PROBLEM:
Copy each line containing the word "launchOf" from the records that follow, please.

++++

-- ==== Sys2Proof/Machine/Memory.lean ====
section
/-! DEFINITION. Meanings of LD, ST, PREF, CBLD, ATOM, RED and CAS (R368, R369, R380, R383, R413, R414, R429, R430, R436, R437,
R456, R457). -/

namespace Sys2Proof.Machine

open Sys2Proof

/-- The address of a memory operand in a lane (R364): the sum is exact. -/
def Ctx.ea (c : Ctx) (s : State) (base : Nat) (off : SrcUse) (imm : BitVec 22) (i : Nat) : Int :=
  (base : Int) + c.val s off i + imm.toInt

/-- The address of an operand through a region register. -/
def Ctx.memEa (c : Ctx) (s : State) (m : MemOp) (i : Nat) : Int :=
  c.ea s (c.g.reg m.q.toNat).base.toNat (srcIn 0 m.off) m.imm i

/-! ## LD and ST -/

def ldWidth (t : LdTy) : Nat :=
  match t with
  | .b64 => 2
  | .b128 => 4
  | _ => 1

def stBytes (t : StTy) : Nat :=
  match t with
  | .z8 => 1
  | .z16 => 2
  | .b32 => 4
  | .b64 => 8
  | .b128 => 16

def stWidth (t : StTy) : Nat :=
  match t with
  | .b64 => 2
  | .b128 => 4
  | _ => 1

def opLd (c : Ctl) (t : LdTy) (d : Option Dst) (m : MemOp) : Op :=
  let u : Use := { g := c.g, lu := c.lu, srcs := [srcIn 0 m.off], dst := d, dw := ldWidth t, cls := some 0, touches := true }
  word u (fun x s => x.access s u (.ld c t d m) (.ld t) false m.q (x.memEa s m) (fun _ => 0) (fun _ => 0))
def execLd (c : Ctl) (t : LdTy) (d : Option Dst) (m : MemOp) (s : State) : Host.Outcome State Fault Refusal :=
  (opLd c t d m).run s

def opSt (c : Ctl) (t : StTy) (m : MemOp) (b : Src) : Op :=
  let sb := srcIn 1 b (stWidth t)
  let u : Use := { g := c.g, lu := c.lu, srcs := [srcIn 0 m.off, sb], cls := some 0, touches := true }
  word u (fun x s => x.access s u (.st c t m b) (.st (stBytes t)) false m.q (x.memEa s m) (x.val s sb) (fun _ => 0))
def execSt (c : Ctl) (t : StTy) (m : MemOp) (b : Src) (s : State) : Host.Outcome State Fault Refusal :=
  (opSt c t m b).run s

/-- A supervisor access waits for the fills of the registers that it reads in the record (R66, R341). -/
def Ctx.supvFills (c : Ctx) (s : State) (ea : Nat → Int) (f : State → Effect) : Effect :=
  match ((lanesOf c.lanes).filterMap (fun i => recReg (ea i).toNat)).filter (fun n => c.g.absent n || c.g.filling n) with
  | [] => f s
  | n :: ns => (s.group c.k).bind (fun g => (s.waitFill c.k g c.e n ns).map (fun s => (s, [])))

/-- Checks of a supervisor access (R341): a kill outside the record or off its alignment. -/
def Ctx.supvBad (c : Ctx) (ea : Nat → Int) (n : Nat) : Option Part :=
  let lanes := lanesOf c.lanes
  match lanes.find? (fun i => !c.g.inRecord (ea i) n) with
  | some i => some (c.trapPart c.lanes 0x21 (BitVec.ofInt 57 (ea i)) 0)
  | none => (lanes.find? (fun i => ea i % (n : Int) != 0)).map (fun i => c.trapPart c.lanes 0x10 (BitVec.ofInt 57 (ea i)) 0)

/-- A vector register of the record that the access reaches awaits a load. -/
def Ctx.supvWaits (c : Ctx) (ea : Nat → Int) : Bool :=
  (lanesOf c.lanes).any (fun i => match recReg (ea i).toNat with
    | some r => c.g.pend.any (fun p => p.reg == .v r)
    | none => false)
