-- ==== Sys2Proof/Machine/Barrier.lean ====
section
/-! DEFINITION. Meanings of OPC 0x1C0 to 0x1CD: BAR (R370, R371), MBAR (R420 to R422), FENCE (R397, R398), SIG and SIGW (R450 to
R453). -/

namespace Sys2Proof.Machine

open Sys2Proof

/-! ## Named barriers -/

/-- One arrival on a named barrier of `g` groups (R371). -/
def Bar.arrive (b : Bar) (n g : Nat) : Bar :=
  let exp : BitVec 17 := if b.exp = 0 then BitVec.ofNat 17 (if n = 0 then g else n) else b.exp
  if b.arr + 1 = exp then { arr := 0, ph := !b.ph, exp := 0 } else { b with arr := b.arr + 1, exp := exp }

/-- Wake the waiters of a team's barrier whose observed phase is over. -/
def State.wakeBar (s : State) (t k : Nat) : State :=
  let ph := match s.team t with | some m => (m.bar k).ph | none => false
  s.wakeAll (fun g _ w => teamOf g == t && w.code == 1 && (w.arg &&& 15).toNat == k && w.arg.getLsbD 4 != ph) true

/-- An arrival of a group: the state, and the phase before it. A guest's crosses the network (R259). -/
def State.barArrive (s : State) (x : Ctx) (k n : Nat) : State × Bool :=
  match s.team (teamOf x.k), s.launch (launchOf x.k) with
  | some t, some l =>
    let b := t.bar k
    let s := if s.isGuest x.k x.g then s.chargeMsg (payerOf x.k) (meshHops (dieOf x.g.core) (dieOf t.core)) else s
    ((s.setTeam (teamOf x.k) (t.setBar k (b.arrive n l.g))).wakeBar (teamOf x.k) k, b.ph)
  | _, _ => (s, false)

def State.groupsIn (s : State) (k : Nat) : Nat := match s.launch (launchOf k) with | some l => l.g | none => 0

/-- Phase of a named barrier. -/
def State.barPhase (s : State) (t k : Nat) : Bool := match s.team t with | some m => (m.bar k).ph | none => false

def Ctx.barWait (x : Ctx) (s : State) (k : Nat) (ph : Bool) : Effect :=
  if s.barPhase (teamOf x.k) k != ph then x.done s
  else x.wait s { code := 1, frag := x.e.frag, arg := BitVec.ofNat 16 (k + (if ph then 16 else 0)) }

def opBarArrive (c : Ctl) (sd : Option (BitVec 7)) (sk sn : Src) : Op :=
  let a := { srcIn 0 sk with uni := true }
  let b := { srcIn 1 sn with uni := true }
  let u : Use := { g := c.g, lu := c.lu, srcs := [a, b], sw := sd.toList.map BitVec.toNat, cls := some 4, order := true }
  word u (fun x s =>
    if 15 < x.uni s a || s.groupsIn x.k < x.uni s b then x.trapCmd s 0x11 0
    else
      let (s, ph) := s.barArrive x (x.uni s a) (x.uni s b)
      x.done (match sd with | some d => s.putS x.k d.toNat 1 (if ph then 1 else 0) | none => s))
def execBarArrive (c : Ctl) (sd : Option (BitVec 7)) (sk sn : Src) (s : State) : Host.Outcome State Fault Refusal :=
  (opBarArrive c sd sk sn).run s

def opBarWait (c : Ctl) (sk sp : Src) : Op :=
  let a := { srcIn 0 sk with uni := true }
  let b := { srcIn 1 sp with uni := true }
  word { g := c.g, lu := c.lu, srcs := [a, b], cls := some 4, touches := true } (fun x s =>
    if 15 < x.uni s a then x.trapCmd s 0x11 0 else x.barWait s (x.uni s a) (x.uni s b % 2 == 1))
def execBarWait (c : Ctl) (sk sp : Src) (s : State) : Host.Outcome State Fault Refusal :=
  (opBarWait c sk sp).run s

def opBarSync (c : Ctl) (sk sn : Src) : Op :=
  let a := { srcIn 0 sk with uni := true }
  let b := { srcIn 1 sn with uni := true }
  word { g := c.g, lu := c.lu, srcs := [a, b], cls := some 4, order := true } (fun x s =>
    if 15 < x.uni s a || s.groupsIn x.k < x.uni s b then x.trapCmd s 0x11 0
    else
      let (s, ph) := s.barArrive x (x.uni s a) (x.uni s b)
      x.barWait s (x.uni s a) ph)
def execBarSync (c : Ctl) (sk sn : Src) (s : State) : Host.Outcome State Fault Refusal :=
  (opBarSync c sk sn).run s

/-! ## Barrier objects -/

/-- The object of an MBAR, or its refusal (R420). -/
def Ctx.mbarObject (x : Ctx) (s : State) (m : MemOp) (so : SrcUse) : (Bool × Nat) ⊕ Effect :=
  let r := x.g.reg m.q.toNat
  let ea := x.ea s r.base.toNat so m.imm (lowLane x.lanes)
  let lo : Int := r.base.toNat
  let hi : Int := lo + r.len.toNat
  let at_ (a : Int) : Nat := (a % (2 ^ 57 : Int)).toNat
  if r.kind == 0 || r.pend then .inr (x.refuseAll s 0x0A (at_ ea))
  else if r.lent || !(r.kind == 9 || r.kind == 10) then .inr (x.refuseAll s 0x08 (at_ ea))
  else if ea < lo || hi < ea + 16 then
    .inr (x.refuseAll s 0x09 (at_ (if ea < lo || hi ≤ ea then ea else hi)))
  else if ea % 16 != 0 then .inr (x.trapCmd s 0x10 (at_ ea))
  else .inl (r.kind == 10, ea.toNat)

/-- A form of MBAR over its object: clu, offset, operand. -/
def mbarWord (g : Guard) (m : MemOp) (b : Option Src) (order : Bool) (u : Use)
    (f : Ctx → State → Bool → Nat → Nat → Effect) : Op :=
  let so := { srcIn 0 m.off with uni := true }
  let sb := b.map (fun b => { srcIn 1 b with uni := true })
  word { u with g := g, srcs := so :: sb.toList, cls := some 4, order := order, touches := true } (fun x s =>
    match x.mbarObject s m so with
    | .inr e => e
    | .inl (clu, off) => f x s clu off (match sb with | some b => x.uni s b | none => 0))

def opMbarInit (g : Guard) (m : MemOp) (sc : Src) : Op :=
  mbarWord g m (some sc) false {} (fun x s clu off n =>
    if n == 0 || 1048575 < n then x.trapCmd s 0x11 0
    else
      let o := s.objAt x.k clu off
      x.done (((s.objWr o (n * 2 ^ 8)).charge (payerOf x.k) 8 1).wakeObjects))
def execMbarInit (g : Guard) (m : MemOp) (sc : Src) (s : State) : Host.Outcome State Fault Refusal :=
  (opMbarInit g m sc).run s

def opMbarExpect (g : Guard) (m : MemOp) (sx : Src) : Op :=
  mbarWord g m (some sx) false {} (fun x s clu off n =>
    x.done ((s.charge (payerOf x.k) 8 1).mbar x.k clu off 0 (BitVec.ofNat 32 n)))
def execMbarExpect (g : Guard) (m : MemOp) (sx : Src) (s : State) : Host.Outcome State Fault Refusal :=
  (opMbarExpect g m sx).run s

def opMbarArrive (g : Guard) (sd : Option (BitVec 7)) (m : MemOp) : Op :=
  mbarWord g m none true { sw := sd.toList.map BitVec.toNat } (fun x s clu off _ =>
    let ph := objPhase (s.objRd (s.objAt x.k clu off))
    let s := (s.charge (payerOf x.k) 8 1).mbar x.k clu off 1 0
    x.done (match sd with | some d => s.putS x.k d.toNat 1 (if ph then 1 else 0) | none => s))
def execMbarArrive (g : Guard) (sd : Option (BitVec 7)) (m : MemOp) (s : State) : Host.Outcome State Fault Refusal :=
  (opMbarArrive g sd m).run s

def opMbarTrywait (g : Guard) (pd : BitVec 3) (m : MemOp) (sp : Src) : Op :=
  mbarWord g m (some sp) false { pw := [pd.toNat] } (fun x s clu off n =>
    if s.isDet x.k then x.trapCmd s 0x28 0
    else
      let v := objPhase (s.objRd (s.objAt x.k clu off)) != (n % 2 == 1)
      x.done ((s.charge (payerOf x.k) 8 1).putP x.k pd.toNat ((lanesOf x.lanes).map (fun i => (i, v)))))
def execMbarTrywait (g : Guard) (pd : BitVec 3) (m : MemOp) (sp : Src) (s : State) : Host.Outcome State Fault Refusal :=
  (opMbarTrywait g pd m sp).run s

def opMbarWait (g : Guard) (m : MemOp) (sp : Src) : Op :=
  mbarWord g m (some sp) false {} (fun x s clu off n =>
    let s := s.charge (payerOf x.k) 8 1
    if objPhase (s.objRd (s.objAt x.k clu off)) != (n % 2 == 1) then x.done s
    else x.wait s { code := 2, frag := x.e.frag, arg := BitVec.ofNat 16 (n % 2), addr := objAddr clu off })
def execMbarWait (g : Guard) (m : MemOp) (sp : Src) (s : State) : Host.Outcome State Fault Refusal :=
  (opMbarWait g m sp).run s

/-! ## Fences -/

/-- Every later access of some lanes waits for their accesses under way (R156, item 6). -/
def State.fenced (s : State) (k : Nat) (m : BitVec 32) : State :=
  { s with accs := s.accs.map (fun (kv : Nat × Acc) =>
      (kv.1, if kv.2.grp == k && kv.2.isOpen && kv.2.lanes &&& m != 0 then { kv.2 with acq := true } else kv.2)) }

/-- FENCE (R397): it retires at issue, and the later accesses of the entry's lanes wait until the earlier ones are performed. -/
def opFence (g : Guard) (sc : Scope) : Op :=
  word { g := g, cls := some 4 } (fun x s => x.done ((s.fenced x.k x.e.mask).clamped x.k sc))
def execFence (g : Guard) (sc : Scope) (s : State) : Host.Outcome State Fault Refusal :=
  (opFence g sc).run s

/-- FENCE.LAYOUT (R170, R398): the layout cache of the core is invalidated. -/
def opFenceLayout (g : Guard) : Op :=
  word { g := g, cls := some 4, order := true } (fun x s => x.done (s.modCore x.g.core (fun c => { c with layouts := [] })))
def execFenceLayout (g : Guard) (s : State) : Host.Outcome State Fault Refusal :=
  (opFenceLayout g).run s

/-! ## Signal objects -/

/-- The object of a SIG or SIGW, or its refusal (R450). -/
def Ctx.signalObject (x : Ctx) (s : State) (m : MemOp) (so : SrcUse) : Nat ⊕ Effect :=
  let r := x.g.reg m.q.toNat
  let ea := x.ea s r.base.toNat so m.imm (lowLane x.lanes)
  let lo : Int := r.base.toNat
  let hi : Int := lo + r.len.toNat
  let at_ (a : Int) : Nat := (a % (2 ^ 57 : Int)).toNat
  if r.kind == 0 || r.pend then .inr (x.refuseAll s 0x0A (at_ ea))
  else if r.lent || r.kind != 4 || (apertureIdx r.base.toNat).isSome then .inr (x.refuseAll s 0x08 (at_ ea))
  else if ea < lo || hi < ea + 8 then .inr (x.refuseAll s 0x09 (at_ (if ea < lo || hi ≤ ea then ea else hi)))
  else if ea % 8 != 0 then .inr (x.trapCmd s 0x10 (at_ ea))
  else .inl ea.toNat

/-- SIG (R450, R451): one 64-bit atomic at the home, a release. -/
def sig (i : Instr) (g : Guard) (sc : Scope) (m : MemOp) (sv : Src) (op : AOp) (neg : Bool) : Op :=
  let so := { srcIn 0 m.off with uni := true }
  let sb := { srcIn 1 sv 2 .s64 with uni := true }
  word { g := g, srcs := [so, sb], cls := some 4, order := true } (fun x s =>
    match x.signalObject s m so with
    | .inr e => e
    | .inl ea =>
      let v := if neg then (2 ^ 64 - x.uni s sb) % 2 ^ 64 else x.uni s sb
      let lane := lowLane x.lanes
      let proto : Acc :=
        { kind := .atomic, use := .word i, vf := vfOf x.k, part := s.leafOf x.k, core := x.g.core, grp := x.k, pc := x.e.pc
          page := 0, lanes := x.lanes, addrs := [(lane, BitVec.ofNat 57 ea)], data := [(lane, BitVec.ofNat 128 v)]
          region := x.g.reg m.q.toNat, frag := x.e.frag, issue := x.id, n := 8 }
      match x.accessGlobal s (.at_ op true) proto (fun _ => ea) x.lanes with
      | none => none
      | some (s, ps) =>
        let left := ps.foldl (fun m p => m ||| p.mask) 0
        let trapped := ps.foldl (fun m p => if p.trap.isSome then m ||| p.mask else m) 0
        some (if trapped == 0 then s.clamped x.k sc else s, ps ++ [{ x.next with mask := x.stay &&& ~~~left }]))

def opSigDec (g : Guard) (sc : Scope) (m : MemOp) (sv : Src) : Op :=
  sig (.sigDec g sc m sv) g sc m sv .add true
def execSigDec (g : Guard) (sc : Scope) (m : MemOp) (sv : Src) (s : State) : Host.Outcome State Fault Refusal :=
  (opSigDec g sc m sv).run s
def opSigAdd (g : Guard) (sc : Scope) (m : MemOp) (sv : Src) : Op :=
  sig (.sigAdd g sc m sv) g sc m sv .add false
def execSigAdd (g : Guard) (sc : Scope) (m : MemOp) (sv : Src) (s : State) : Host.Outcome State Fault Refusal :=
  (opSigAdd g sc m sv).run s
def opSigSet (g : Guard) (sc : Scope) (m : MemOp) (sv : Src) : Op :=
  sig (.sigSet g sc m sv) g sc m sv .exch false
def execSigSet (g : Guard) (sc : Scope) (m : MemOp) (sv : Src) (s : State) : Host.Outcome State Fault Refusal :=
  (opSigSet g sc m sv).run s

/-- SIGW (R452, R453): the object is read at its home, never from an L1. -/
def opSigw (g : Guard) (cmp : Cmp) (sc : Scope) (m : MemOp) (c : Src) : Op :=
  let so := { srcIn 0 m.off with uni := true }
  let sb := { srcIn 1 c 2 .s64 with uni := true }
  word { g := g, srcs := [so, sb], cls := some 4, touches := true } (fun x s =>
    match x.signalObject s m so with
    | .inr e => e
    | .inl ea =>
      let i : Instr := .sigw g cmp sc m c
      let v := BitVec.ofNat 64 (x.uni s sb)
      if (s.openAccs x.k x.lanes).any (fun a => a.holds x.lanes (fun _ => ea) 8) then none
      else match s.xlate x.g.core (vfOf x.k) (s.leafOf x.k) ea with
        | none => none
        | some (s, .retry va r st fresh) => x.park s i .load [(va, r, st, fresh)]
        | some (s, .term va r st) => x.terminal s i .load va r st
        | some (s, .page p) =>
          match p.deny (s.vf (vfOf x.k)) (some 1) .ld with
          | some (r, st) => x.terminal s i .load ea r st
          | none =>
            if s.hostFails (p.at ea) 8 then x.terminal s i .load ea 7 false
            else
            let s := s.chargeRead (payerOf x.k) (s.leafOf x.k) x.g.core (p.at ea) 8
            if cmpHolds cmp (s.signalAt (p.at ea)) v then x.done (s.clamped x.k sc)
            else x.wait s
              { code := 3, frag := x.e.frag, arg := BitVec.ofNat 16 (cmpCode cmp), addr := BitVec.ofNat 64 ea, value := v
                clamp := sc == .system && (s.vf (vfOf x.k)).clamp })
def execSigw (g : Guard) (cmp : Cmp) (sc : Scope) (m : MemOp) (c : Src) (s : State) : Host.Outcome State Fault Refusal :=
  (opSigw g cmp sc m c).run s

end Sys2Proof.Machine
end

++++

SOLUTION TO THE PROBLEM:
  match s.team (teamOf x.k), s.launch (launchOf x.k) with
def State.groupsIn (s : State) (k : Nat) : Nat := match s.launch (launchOf k) with | some l => l.g | none => 0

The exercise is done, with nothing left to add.